Comment #1 originally posted by adhintz@google.com on 2011-02-26T23:40:51.000Z:

<empty>

Comment #2 originally posted by markus@google.com on 2011-03-09T20:17:37.000Z:

<empty>

Comment #3 originally posted by joanna.m.griffin on 2011-04-06T23:33:20.000Z:

I second this as it would enhance the level of security of the system. I also would like to see it remove the ability to use the authenticator if the wrong pass code has been entered a certain amount of times.

Comment #4 originally posted by luke.handle on 2011-04-07T00:00:00.000Z:

That could work, at least if you recieved an alert if it had 3 failed attemts. Whether by email or sms.

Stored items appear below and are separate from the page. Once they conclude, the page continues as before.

-- ==== Sys2Proof/Laws/RangerFrames.lean ====
section
/-! SUPPORT. What each operation of Machine/Ranger.lean may change, and that it keeps the invariant of Safety.lean. -/
namespace Sys2Proof.Machine

theorem State.modRanger_frame {s : State} {f : Ranger → Ranger} (h : RangerBounds s.ranger → RangerBounds (f s.ranger)) :
    Frame [.ranger] s (s.modRanger f) := by
  refine ⟨fun p hp => by cases p <;> first | exact absurd hp (by decide) | rfl, fun k => ?_⟩
  have b := h k.rangerBounds
  exact ⟨k.xmem, k.meters, k.buffer, k.snoop, b.log, b.sessions, b.anchors, b.subs⟩

theorem State.touchSession_frame {s : State} {id : Nat} :
    Frame [.ranger] s (State.touchSession s id) := by
  unfold State.touchSession
  repeat' (first
    | (lift_lets; intro x; refine Frame.cut x ?_ (fun hx => ?_); rotate_left; clear_value x)
    | (lift_lets; intro x; with_reducible refine Frame.trans Frame.refl ?_)
    | (with_reducible refine Frame.upd ?_ ?_ ?_; fail_if_success with_reducible exact ChangesOnly.refl)
    | with_reducible exact Frame.refl | with_reducible assumption
    | (with_reducible refine Frame.step (State.modRanger_frame ?_) (by decide) ?_)
    | exact (fun h => ⟨h.log, by simpa [lmod] using h.sessions, h.anchors, h.subs⟩))

theorem State.asRole_frame {ps : List Part} {s : State} {id : Nat} {need : Role} {f : State → State} (h : ∀ t, Frame ps t (f t))
    (k : [Part.ranger, .out].all ps.contains = true) : Frame ps s (s.asRole id need f) := by
  have touch : Frame ps s (s.touchSession id) := Frame.mono State.touchSession_frame (by simp_all)
  unfold State.asRole
  split
  · exact .refl
  · refine .ite ?_ (touch.trans (h _))
    exact touch.trans (Frame.mono State.emit_frame (by simp_all))

theorem State.closeSession_frame {s : State} {id : Nat} :
    Frame [.ranger] s (State.closeSession s id) := by
  unfold State.closeSession
  repeat' (first
    | (with_reducible refine Frame.upd ?_ ?_ ?_; fail_if_success with_reducible exact ChangesOnly.refl)
    | with_reducible exact Frame.refl | (with_reducible refine Frame.step (State.modRanger_frame ?_) (by decide) ?_)
    | exact (fun h => ⟨h.log, Nat.le_trans (List.length_filter_le _ _) h.sessions, h.anchors, Nat.le_trans (List.length_filter_le _ _) h.subs⟩)
    | split)

theorem execTlsSession_frame {t : Nat} {o : TlsOffer} {s : State} :
    Answers [.now, .ranger, .out] s (execTlsSession t o s) := by
  have a : Frame [.now, .ranger, .out] s (s.at_ t) := Frame.mono State.at__frame (by decide)
  unfold execTlsSession
  dsimp only
  split
  · exact .next a
  · split
    · exact .next (Frame.step (State.modRanger_frame fun h => ⟨h.log, h.sessions, h.anchors, h.subs⟩) (by decide) a)
    · rename_i k
      refine .ite (.next a) ?_
      split
      · exact .next (Frame.step State.emit_frame (by decide) a)
      · refine .next (Frame.step (State.modRanger_frame fun h => ⟨h.log, ?_, h.anchors, h.subs⟩) (by decide) a)
        rw [List.length_append, List.length_singleton]
        omega

theorem execSessionIdleTimeout_frame {t session : Nat} {s : State} :
    Answers [.now, .ranger] s (execSessionIdleTimeout t session s) := by
  unfold execSessionIdleTimeout
  repeat' (first
    | (lift_lets; intro x; refine Answers.cut x ?_ (fun hx => ?_); rotate_left; clear_value x)
    | (lift_lets; intro x; refine Frame.cut x ?_ (fun hx => ?_); rotate_left; clear_value x)
    | (lift_lets; intro x; with_reducible refine Frame.trans Frame.refl ?_) | with_reducible refine Answers.next ?_
    | with_reducible refine Answers.ite ?_ ?_
    | (with_reducible refine Frame.upd ?_ ?_ ?_; fail_if_success with_reducible exact ChangesOnly.refl)
    | with_reducible exact Frame.refl | with_reducible assumption
    | (with_reducible apply Frame.step State.at__frame; case k => decide)
    | (with_reducible apply Frame.step State.closeSession_frame; case k => decide) | with_reducible refine Frame.ite ?_ ?_ | split)

theorem execRangerTakeRecord_frame {t : Nat} {s : State} :
    Answers [.now, .health, .ranger, .out] s (execRangerTakeRecord t s) := by
  have a : Frame [.now, .health, .ranger, .out] s (s.at_ t) := Frame.mono State.at__frame (by decide)
  unfold execRangerTakeRecord
  dsimp only
  split
  · exact .next a
  · rename_i r rest e
    refine .ite (.next a) (.next ?_)
    have b : Frame [.now, .health, .ranger, .out] s { (s.at_ t) with health := { (s.at_ t).health with buffer := rest } } := by
      refine a.trans ⟨fun p hp => by cases p <;> first | exact absurd hp (by decide) | rfl, fun h => ?_⟩
      refine .of_parts (fun c hc => ⟨h.xmem c hc, h.meters c hc⟩) ?_ h.snoop h.rangerBounds
      have k := h.buffer
      rw [e, List.length_cons] at k
      exact Nat.le_of_succ_le k
    exact .ite (Frame.step State.emit_frame (by decide) (Frame.step State.logRecord_frame (by decide) b)) (Frame.step State.logRecord_frame (by decide) b)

Comment #5 originally posted by markus@google.com on 2011-04-07T00:32:24.000Z:

This all really depends on your threat model. For the threat model of a remote attack on your phone, I don't believe encrypting the secret key on the phone actually improves security.

Either you trust that the security of the phone is not compromised; and you trust that the phone's security model adequately protects the application's data from being accessed by any rogue application, in which case encryption is superfluous. Or you believe that the phone's security is already compromised, in which case rogue applications can just as easily read the user's pin as they can read the secret key.

In either case, encryption of the secret key does not make any difference to the attacker.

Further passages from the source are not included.